Paraíso Perdido (Divulgação/Vitrine Filmes)
Paraíso Perdido (Divulgação/Vitrine Filmes)

É no Baixo Augusta, famoso reduto boêmio no centro da cidade de São Paulo, que encontramos a Paraíso Perdido, ponto de encontro dos amantes da música brega. A boate tem como atração apresentações cover das canções de grandes nomes como Márcio Greyck, Odair José, Gilliard, Reginaldo Rossi e Valdick Soriano, entre outros, com direito a decoração e figurinos exuberantes. A casa é um negócio de família, gerenciado pelo patriarca José (Erasmo Carlos) com a ajuda do filho Angelo (Júlio Andrade), do sobrinho-neto Imã (Jaloo – Jaime Mello) e outros tantos agregados. Todos tem seu momento de glória no palco, mas Imã é claramente a estrela, entregando performances poderosas e emocionantes.

Transgênero, o jovem se apresenta como drag queen e tem um “relacionamento” conturbado com Pedro (Humberto Carrão), um professor de inglês que claramente vive no armário e embora sinta-se atraído por Imã, indo a boate quase todas as noites vê-lo cantar, não tem coragem de assumir seus sentimentos. Após uma dessas apresentações, Imã é agredido em frente à boate por um grupo de homofóbicos, e é salvo por Odair (Lee Taylor) um policial militar à paisana que passava pelo local. O PM é então contratado por José para fazer um bico como segurança particular do artista, o que coloca em movimento uma série de acontecimentos e com eles, vários segredos do passado vem à tona.
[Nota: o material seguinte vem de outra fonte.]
-- ==== Sys2Proof/Machine/Pattern.lean ====
section
/-! DEFINITION. Pattern engines (06): curves in exact integer arithmetic, the program block, the evaluation of one frame,
starts, stops, the end of keyframes, delays and fades, and PE_ST. -/

namespace Sys2Proof.Machine

open Sys2Proof

/-! Curves (Table 6.5): C = floor(65,535 × c(x) + 0.5) for x = n / d. -/

/-- Fixed point of the cosine below: 128 fraction bits. -/
def fx : Nat := 2 ^ 128

/-- π in that fixed point, rounded down. -/
def piFx : Nat := 1069028584064966747859680373161870783300

/-- Terms of the cosine series from term `k` on, `n` of them: (−1)^k a^(2k) / (2k)!. -/
def cosTerms (a2 : Nat) (n k : Nat) (term : Nat) (acc : Int) : Int :=
  match n with
  | 0 => acc
  | m + 1 =>
    cosTerms a2 m (k + 1) (term * a2 / fx / ((2 * k + 1) * (2 * k + 2)))
      (if k % 2 = 0 then acc + (term : Int) else acc - (term : Int))

/-- cos(π p / q) in the fixed point, for 0 ≤ p ≤ q. -/
def cosPi (p q : Nat) : Int :=
  let a := piFx * p / q
  cosTerms (a * a / fx) 36 0 fx 0

/-- floor(65,535 × (1 − cos(π p / q)) / 2 + 0.5), for any p: the series is good to far below the distance from a tie, and
a rational tie is met by the guard of 2^-60 (log entry 18). -/
def sinSq (p q : Nat) : Nat :=
  let r := p % (2 * q)
  let r := if r > q then 2 * q - r else r
  ((65535 * ((fx : Int) - cosPi r q) + (fx : Int) + (2 : Int) ^ 68) / (2 * fx)).toNat

/-- The largest C up to `hi` with (2C − 1)^5 × d^11 ≤ 32 × 65,535^5 × n^11, by bisection. -/
def gammaC (n d fuel lo hi : Nat) : Nat :=
  match fuel with
  | 0 => lo
  | f + 1 =>
    if lo ≥ hi then lo
    else
      let m := (lo + hi + 1) / 2
      if (2 * m - 1) ^ 5 * d ^ 11 ≤ 32 * 65535 ^ 5 * n ^ 11 then gammaC n d f m hi else gammaC n d f lo (m - 1)

/-- C of Table 6.5 at progress n / d. -/
def curveC (curve n d : Nat) : Nat :=
  match curve with
  | 0 => if n = 0 then 0 else 65535
  | 1 => (2 * 65535 * n + d) / (2 * d)
  | 2 => sinSq n d
  | 3 => sinSq (2 * n) d
  | _ => gammaC n d 17 0 65535

/-- Output of a keyframe at progress n / d (R176). -/
def keyOut (l0 l1 curve n d : Nat) : Nat :=
  let c := curveC curve n d
  if l0 ≤ l1 then l0 + ((l1 - l0) * c + 32767) / 65535 else l0 - ((l0 - l1) * c + 32767) / 65535

/-! The program block of local engine `e` (Tables 6.2 to 6.4, 6.6). -/

def pgKeys (m : Img) (e : Nat) : Nat := dfld (progWord m e 0) 7 0
def pgFlags (m : Img) (e : Nat) : Nat := dfld (progWord m e 0) 15 8
def pgInit (m : Img) (e : Nat) : Nat := dfld (progWord m e 0) 31 16
def pgPhase (m : Img) (e : Nat) : Nat := dfld (progWord m e 0) 47 32
def pgFade (m : Img) (e : Nat) : Nat := dfld (progWord m e 0) 63 48
def pgEmit (m : Img) (e : Nat) : Nat := dfld (progWord m e 1) 7 0
def pgOffsets (m : Img) (e : Nat) : Nat := dfld (progWord m e 1) 15 8
def pgSpan (m : Img) (e : Nat) : Nat := dfld (progWord m e 1) 31 16
def pgAuto (m : Img) (e : Nat) : Bool := pgFlags m e % 2 == 1
def pgFromCur (m : Img) (e : Nat) : Bool := pgFlags m e / 2 % 2 == 1
def pgEnd (m : Img) (e : Nat) : Nat := pgFlags m e / 4 % 4
def pgStop (m : Img) (e : Nat) : Nat := pgFlags m e / 16 % 4

def keyframe (m : Img) (e q : Nat) : DWord := progWord m e (4 + q)

def kfLevel (w : DWord) : Nat := dfld w 63 48
def kfDur (w : DWord) : Nat := dfld w 47 32
def kfUnit (w : DWord) : Nat := dfld w 31 31
def kfCurve (w : DWord) : Nat := dfld w 30 28
def kfSweep (w : DWord) : Bool := dfld w 27 27 == 1
def kfFlow (w : DWord) : Nat := dfld w 26 24
def kfEmit (w : DWord) : Bool := dfld w 23 23 == 1
def kfLoop (w : DWord) : Nat := dfld w 22 18
def kfCount (w : DWord) : Nat := dfld w 17 10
Com direção de Monique Gardenberg, sua primeira produção no cinema 10 anos depois do lançamento de Ó Paí Ó e produção musical de Zeca BaleiroParaíso Perdido é um melodrama romântico, tendo na tragédia grega uma de suas inspirações, cheio de personagens fortes que vivem intensamente e sem pudores. Com três núcleos distintos e histórias que se sobrepõem constantemente, o filme explora temas como o amor, a traição, a vingança e a reconciliação, assim como vários outros temas da condição humana, tudo isso embalado por números musicais que se confundem com a vida real, refletindo os sentimentos dos seus protagonistas. Mas nem todos nessa trama vivem com o coração na mão: os momentos mais delicados ficam por conta do relacionamento de Odair e sua mãe Nádia (Malu Galli), que após sofrer uma agressão no passado que a deixou surda, desenvolveu Síndrome do Pânico e há anos não sai de casa. Mãe e filho se comunicam por Libras e compartilham momentos agradáveis nos quais Odair conta histórias das suas noites na boate. Há ainda a presença de veteranas como Hermila Guedes e Marjorie Estiano, que entregam sólidas performances, assim como Seu Jorge no papel de Teylor, figurinha já carimbada das produções nacionais.

O maior triunfo de Paraíso Perdido fica por conta do carisma de determinados personagens e das emoções que esses conseguem evocar, assim como a trilha que é pura nostalgia. Com um roteiro complexo (e montagem por vezes turbulenta) o longa tenta dar conta do desenvolvimento de vários enredos diferentes, navegando entre o presente e o passado, embora nem todos eles sejam interessantes o suficiente para prender a atenção do espectador, o que também compromete a evolução daqueles que poderiam render bem mais, dando a impressão de que o longa se beneficiaria de uma história mais concisa e elenco mais enxuto. A sequência final (muito bem dirigida) merece destaque: ambígua, nos deixa questionando sobre o futuro da família e as consequências de encarar de frente segredos de décadas passadas. Dá vontade de sentar e esperar o próximo capítulo.